While 61% of respondents to Ravelin’s study said card not present (CNP) fraud is the most expensive for their business, 41% said the same about chargeback fraud and 21% about refund abuse. Over half (54%) of merchants said refund abuse has increased in the past year and a similar share (55%) agree it will continue to rise in the next 12 months.
Although most respondents said they now believe legitimate customers are as big a threat as professional fraudsters, they are loath to clamp down on first-party fraud for fear of losing sales.
Two-thirds (66%) of merchants told Ravelin they consider customer loyalty and brand reputation more important than stopping refund abuse. Three-quarters (76%) said they feel pressured to refund customers even when abuse is suspected.
“Too many retailers are happy to dismiss fraud as a cost of doing business. Downplaying fraud to protect the customer experience is a false dichotomy,” argued Ravelin CEO, Martin Sweeney.
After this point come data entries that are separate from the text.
theorem wit_ResetBootAndPower :
    let s := State.reset
    let hub (f : Hub → Hub) : State := s.mhub f
    let up := hub (fun h => { h with rom := true })
    let limit (h : Hub) : Nat := if 600 ≤ h.plim.toNat ∧ h.plim.toNat ≤ 2400 then h.plim.toNat else 2400
    s.hub.bootFailed = false ∧ s.hub.fatal = false ∧ s.hub.rom = false ∧ up.hub.rom = true ∧ up.hub.stage.toNat + 1 = 1 ∧
    (∀ n : Fin 5, (up.mhub (fun h => { h with stage := BitVec.ofNat 4 n.val })).hub.stage.toNat + 1 = n.val + 1) ∧
    6 ≤ (up.mhub (fun h => { h with stage := 5 })).hub.stage.toNat + 1 ∧
    (hub (fun h => { h with bootFailed := true })).hub.bootFailed = true ∧
    s.hub.stage ≠ 5 ∧ (hub (fun h => { h with stage := 5 })).hub.stage = 5 ∧ s.hub.drst.getLsbD 3 = false ∧ s.hub.din.getLsbD 3 = false ∧
    (let t := hub (fun h => { h with drst := 1 })
     t.hub.drst.getLsbD (0#2).toNat = true ∧ t.hub.din.getLsbD (0#2).toNat = false ∧ t.hub.tasks = [] ∧ dieOf t.cur = (0#2).toNat ∧
       t.core.pend = [] ∧ t.core.port = [] ∧ t.parked = []) ∧
    ((tasked s leaf [task 0 0 .running]).hub.tasks = [task 0 0 .running] ∧ (task 0 0 .running).st.live = true ∧ dieOf 0 = 0) ∧
    (let t := hub (fun h => { h with drst := 15, din := 15, rind := 8 })
     t.hub.din.getLsbD (3#2).toNat = true ∧ t.hub.rind.getLsbD (3#2).toNat = true ∧
       (∀ x < 4, x ≠ (3#2).toNat → t.hub.din.getLsbD x = true)) ∧
    (let t := hub (fun h => { h with din := 8 })
     t.hub.din.getLsbD 3 = true ∧ t.hub.rind.getLsbD 3 = false ∧ t.hub.din.getLsbD 0 = false) ∧
    s.hub.regs = [] ∧ s.hub.inbox = [] ∧ s.hub.pst = 0 ∧ (hub (fun h => { h with pst := 2 })).hub.pst = 2 ∧
    (hub (fun h => { h with pst := 3 })).hub.pst = 3 ∧ (∃ r ∈ (launched leaf).hub.regs, r.st ≠ 3) ∧
    s.hub.stby = false ∧ (hub (fun h => { h with stby := true })).hub.stby = true ∧
    (hub (fun h => { h with hotAt := some 0 })).hub.hotAt = some 0 ∧ 0 ≤ s.ns ∧ s.hub.hotAt = none ∧ s.hub.coolAt = none ∧
    (hub (fun h => { h with coolAt := some 0 })).hub.coolAt = some 0 ∧ (hub (fun h => { h with pst := 1 })).hub.pst = 1 ∧
    (let t := hub (fun h => { h with sensed := [(0x440, 95000)] })
     95000 ≤ t.hub.dieTemp 0) ∧
    (let t := hub (fun h => { h with sensed := [(0x400, 2400001)] })
     1000 * limit t.hub < 2400001 ∧ ¬ (2400001 < 1000 * (limit t.hub - 100)) ∧ ∀ i < 17, t.hub.dieTemp i < 90000) ∧
    0 < 1000 * (limit s.hub - 100) := by
  and_intros <;> decide +kernel

/-- A result in flight raised a fault that is not yet taken. -/
def lateFault (code : BitVec 16) : LateFault := ⟨5, code, 0, 0, 0, none⟩

theorem wit_FailuresAreContained :
    (let s := State.reset
     let flip (e : List (Nat × Byte)) : State := { s with flips := e }
     let at_ : Dpa := s.fab.node ++ (1#4) ++ (31#39)
     (dpaKey 0 at_).map (unitAt 0) = some 0 ∧ dpaKey 0 (s.fab.node ++ (0#4) ++ (2 ^ 39 - 1 : BitVec 39)) = none ∧
       s.farLost (unitDpa s.fab.node 0 (granSize 0)) = false ∧ s.ownCode 0 0 = true ∧ s.ownCode 1 0 = true ∧
       State.ownCode { s with codes := [(0, 2)] } 0 0 = false ∧
       (s.mhub (fun h => { h with lostFar := 1 })).farLost (unitDpa s.fab.node (8 * 2 ^ 39) (granSize 0)) = true ∧
       (dpaKey 0 (9 * 2 ^ 39)).map (unitAt 0) = some (8 * 2 ^ 39) ∧
       (flip [(5, 4)]).flips = [(5, 4)] ∧ unitAt 0 5 = 0 ∧ (4#8) = 1#8 <<< 2 ∧ unitAt 1 5 = 0 ∧
       (∀ e ∈ (flip [(64, 4)]).flips, unitAt 0 e.1 ≠ 0) ∧
       State.decodes { flip [(5, 3)] with buf := [] } 0 0 = .failed ∧ (0, granSize 0) ∈ [(0, granSize 0)]) ∧
    (State.reset.mhub (fun h => { h with lostFar := 8 })).hub.lostFar.getLsbD (3#2).toNat = true ∧
    State.reset.hub.lostFar.getLsbD (3#2).toNat = false ∧ State.reset.hub.migs = [] ∧
    (State.reset.mhub (fun h => { h with rind := 8 })).hub.rind.getLsbD (3#2).toNat = true ∧
    State.reset.hub.rind.getLsbD (3#2).toNat = false ∧
    (let s : State := { (phased true).mc (fun c => { c with preempt := some 0 }) with dsub := 189 * 4000 }
     (s.getCore (0#9).toNat).preempt = some 0 ∧ (s.getCore (0#9).toNat).mode = .running ∧
       (s.getCore (0#9).toNat).stoppedByHand = false ∧ 0 + 4000 ≤ s.ns ∧ s.hub.rind.getLsbD (dieOf (0#9).toNat) = false ∧
       (s.hub.tasks.map Task.id).Nodup ∧ (phased true).ns < 0 + 4000) ∧
    (let s := (phased false).mc (fun c => { c with ctl := { c.ctl with late := [lateFault 0x0103] } })
     s.core.ctl.late = [lateFault 0x0103] ∧ rollable (lateFault 0x0103).code = true ∧ s.core.canRoll none = true) ∧
    State.reset.core.ctl.late = [] ∧
    (let s := (phased false).mc (fun c => { c with ctl := { c.ctl with late := [lateFault 0x0101] } })
     s.task? 0 = some (task 0 0 .running) ∧ (task 0 0 .running).core = s.cur ∧ (task 0 0 .running).st ≠ .saved ∧ s.core.task = some 0 ∧
       s.core.ctl.late = [lateFault 0x0101] ∧ rollable (lateFault 0x0101).code = false) ∧
    (let s := State.reset.mhub (fun h => { h with tasks := [task 0 0 .ended] })
     s.task? 0 = some (task 0 0 .ended) ∧ s.core.task ≠ some 0 ∧ s.core.retired = false) ∧
    (let s := (core (fun c => { c with retired := true })).mhub (fun h => { h with tasks := [task 0 0 .saved] })
     s.task? 0 = some (task 0 0 .saved) ∧ (task 0 0 .saved).core = s.cur ∧ s.core.retired = true) := by decide +kernel

/-- A module ready to serve what the fabric brings. -/
def serving : State := (linked 8 []).mfab (fun f => { f with counters := [(2 ^ 21, 3)] })

theorem wit_EventsCompleteWithTheirFrame :
    let s := serving
    let hub (f : Hub → Hub) : State := s.mhub f
    let own (o : Owned) : State := s.mfab (fun f => { f with owned := [o] })
    let up := hub (fun h => { h with stage := 5 })
    let q := request (.read 8) (2 ^ 39)
    (s.fab.ports[(11#4).toNat]? = some (upPort 8 []) ∧ (upPort 8 []).up = true ∧ (∃ q ∈ (upPort 8 []).tries, 8 ≤ q.2) ∧ (upPort 8 []).down = false ∧
      Machine.Flit.intact (flit 1 1) = true ∧ (flit 1 1).kind ≠ 0 ∧ (flit 1 1).seq = (upPort 8 []).rxSeq + 1) ∧
    (s.fab.ndim ≠ 0 ∧ s.fab.halved < State.ns { s with dsub := 189 * 16000 } / 16000 ∧ (s.fab.counters.map Prod.fst).Nodup ∧
      (s.mfab (fun f => { f with node := 1 })).fab.node ≠ 0) ∧
    (q.kind = .read 8 ∧ s.ns ≤ q.expiry ∧ s.foreignRefused q.gran q.dpa 8 = false ∧ s.fab.fq = false ∧ s.fab.held = [] ∧
      (∀ i < 8, dpaKey q.gran (dpaAdd q.dpa i) ≠ none) ∧ s.lineAway q.dpa 8 = false) ∧
    (s.ns ≤ atom.expiry ∧ s.foreignRefused atom.gran atom.dpa 8 = false ∧ dieCode atom.dpa ≤ 8) ∧
    (let o : Owned := ⟨2 ^ 39, none, 0, List.replicate 64 3, false⟩
     (own o).fab.owned = [o] ∧ o.owner = none) ∧
    (let o : Owned := ⟨2 ^ 39, some 1, 0, [], false⟩
     (own o).fab.owned = [o] ∧ o.owner ≠ none ∧ o.dpa < 2 ^ 53 ∧ (own o).fab.patches = [] ∧ (own o).fab.held = [] ∧
       (own o).host.waiting = []) ∧
    (up.hub.stage = 5 ∧ (up.mfab (fun f => { f with fq := true })).fab.fq = true) ∧
    (let t := s.mfab (fun f => { f with qreq := true })
     t.fab.qreq = true ∧ t.fabricQuiet = true) ∧
    (let h := (hub (fun h => { h with rom := true })).hub
     h.bootFailed = false ∧ h.fatal = false ∧ h.rom = true ∧ h.stage.toNat < 5) ∧
    (let t := hub (fun h => { h with drst := 8 })
     t.hub.drst.getLsbD (3#2).toNat = true ∧ t.hub.din.getLsbD (3#2).toNat = false ∧ t.dieBusy (3#2).toNat = false) ∧
    ((hub (fun h => { h with din := 8 })).hub.din.getLsbD (3#2).toNat = true ∧ (hub (fun h => { h with pst := 3 })).hub.pst ≠ 0 ∧
      0 ≤ s.ns ∧ (hub (fun h => { h with hotAt := some 0 })).hub.hotAt = some 0 ∧ s.hub.clk ≠ 3 ∧ s.hub.pst ≠ 1 ∧
      (hub (fun h => { h with coolAt := some 0, clk := 2 })).hub.coolAt = some 0 ∧ (hub (fun h => { h with clk := 2 })).hub.clk ≠ 0) := by
  and_intros <;> decide +kernel

theorem wit_EventsCompleteWithTheirFrame_cores :
    (Ready State.reset ∧ State.reset.preg 0 = true) ∧
    (let s := wanted
     s.task? 0 = some (task 0 0 .running) ∧ (task 0 0 .running).peers = [] ∧ s.leafOf (task 0 0 .running) ≠ none ∧
       (task 0 0 .running).core = (0#9).toNat ∧ (s.getCore (0#9).toNat).task = some 0 ∧ s.mayPreempt (0#9).toNat = true) ∧
    (let s := halting
     s.task? 0 = some (task 0 0 .halting) ∧ (task 0 0 .halting).peers = [] ∧ s.leafOf (task 0 0 .halting) ≠ none ∧
       s.core.task = some 0 ∧ s.core.saveable = true ∧ s.core.rolling = false ∧ s.core.marks = [] ∧ s.core.eng.blk.bad = false ∧
       s.core.eng.standby.bad = false) ∧
    (let s := resuming
     let t : State := s.mc (fun c => { c with mode := .resuming, task := some 0 })
     (task 0 0 .saved).peers = [] ∧ savedTask.task = 0 ∧ s.savedOn s.cur = [savedTask] ∧ s.core.mode ≠ .resuming ∧
       s.resumable savedTask = true ∧ s.hub.saves.find? (fun y => decide (y.task = 0)) = some savedTask ∧
       t.core.mode = .resuming ∧ t.core.task = some 0 ∧ t.farLost (t.saveArea t.cur savedTask.depth) = false ∧
       t.badIn 1 (t.saveArea t.cur savedTask.depth) 2621440 = none) := by
  refine ⟨wit_IntegerResults, ?_⟩
  and_intros <;> first | rfl | decide +kernel

/-- Words of the scalar slot, from the fields of the spec, and the instructions they are. -/
def scalarWordsA : List (BitVec 64 × Instr) :=
  [(0x0541083200000000, .add 5 .satn 1 2 3),
   (0x0941083100000000, .sub 5 .sat 1 2 3),
   (0x0D41080280000001, .addi 5 .satn 1 2 0x80000001),
   (0x1141083000000000, .mul 5 .wrap 1 2 3),
   (0x157F083000000000, .mulh 5 63 2 3),
   (0x197F083000000000, .mulhn 5 63 2 3),
   (0x1D7F083000000000, .div 5 63 2 3),
   (0x217F083000000000, .divn 5 63 2 3),
   (0x257F083000000000, .rem 5 63 2 3),
   (0x297F083000000000, .remn 5 63 2 3),
   (0x2D7F083000000000, .and 5 63 2 3),
   (0x317F083000000000, .or 5 63 2 3),
   (0x357F083000000000, .xor 5 63 2 3),
   (0x457F083000000000, .shl 5 63 2 3),
   (0x497F083000000000, .shr 5 63 2 3),
   (0x4D7F083000000000, .sar 5 63 2 3),
   (0x7D7F083000000000, .min 5 63 2 3),
   (0x817F083000000000, .max 5 63 2 3),
   (0x857F083000000000, .minn 5 63 2 3),
   (0x897F083000000000, .maxn 5 63 2 3),
   (0x3941080100000009, .andi 5 true 1 2 9),
   (0x3D41080100000009, .ori 5 true 1 2 9),
   (0x4141080100000009, .xori 5 true 1 2 9),
   (0x514108000000003F, .shli 5 1 2 63)]

theorem test_scalar_words_a : scalarWordsA.all (fun p => decide (decodeSlot (.s (SRaw.unpack p.1)) = .ok p.2) &&
    decide (encodeSlot p.2 = some (.s (SRaw.unpack p.1))) && p.2.wf) = true := by decide +kernel

/-- Words of the scalar slot, from the fields of the spec, and the instructions they are. -/
def scalarWordsB : List (BitVec 64 × Instr) :=
  [(0x7D7F083000000000, .min 5 63 2 3),
   (0x817F083000000000, .max 5 63 2 3),
   (0x857F083000000000, .minn 5 63 2 3),
   (0x897F083000000000, .maxn 5 63 2 3),
   (0x3941080100000009, .andi 5 true 1 2 9),
   (0x3D41080100000009, .ori 5 true 1 2 9),
   (0x4141080100000009, .xori 5 true 1 2 9),
   (0x514108000000003F, .shli 5 1 2 63),
   (0x554108000000003F, .shri 5 1 2 63),
   (0x594108000000003F, .sari 5 1 2 63),
   (0x5D4108010000003F, .rol 5 1 2 (.imm 63)),
   (0x5D41083000000000, .rol 5 1 2 (.reg 3)),
   (0x614108300000007F, .fshr 5 1 2 3 (some 127)),
   (0x6141083100000000, .fshr 5 1 2 3 none),
   (0x654108000000403F, .bext 5 1 2 0 (some 63) (some 64)),
   (0x6941083100000500, .bexts 5 1 2 3 none (some 5)),
   (0x6D41083200000007, .bins 5 1 2 3 (some 7) none),
   (0x7141080100000000, .clz 5 .w32 1 2),
   (0x7541080200000000, .ctz 5 .w16 1 2),
   (0x7941080300000000, .popc 5 .w8 1 2),
   (0xBD41080000000000, .brev 5 .w64 1 2),
   (0x8D4F083B00000000, .cmp 5 .ntst 15 2 3),
   (0x9141080400000007, .cmpi 5 .ltn 1 2 7),
   (0x9541083900000000, .plog 5 1 2 3 9)]

theorem test_scalar_words_b : scalarWordsB.all (fun p => decide (decodeSlot (.s (SRaw.unpack p.1)) = .ok p.2) &&
    decide (encodeSlot p.2 = some (.s (SRaw.unpack p.1))) && p.2.wf) = true := by decide +kernel

/-- Words of the scalar slot, from the fields of the spec, and the instructions they are. -/
def scalarWordsC : List (BitVec 64 × Instr) :=
  [(0x6D41083200000007, .bins 5 1 2 3 (some 7) none),
   (0x7141080100000000, .clz 5 .w32 1 2),
   (0x7541080200000000, .ctz 5 .w16 1 2),
   (0x7941080300000000, .popc 5 .w8 1 2),
   (0xBD41080000000000, .brev 5 .w64 1 2),
   (0x8D4F083B00000000, .cmp 5 .ntst 15 2 3),
   (0x9141080400000007, .cmpi 5 .ltn 1 2 7),
   (0x9541083900000000, .plog 5 1 2 3 9),
   (0x9941083E00000000, .sel 5 14 1 2 3),
   (0x9D410001FFFFFFFF, .li 5 true 1 0xFFFFFFFF),
   (0xA141000000000007, .lih 5 1 7),
   (0xA541083100000000, .clmuls 5 true 1 2 3),
   (0xA940080000000A1F, .hadd 5 .st3 31 2),
   (0xAD40080100000304, .hset 5 (.word 3) 4 2),
   (0xB141000000000E04, .hget 5 (.field .off) 1 4),
   (0xB541000000000010, .rdsr 5 1 .rrbp),
   (0xB940080000000009, .wrsr 5 .trapaddr 2)]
“Armed with the right tools and intelligence, retailers can build context about every single customer, easily telling fraudsters from legitimate shoppers. That enables them to tackle the fraudsters in the right way and ensure good customers get the great online shopping experiences they deserve.”
UK Consumers Account for 51% of Fraud
The findings echo similar research from LexisNexis this week, which revealed that first-party fraud (ie consumers) now account for over 50% of total fraud in the UK. That’s a 33% annual increase and way more than the share for both scams (16%) and account takeovers (15%).
Globally, first-party fraud is also the dominant fraud type, but with a much smaller share (36%). A period of sustained inflation and rising living costs is said to be contributing to the trend.
LexisNexis claimed Buy Now, Pay Later (BNPL) providers and financial institutions are among those most affected. It counts giving false information when applying for a loan as part of first-party fraud.
“The change in composition of attacks presents a significant challenge for fraud prevention since detecting first-party fraud requires a subtly different approach from detecting scams or account takeovers,” explained Stephen Topliss, vice president of fraud and identity at LexisNexis Risk Solutions.
“Organizations can’t afford to be complacent, however – there were more than three billion brute-force automated account takeover attacks detected last year alone and scams remain a global problem. It is vital for organizations to have models tuned to detect these varied forms of fraud.”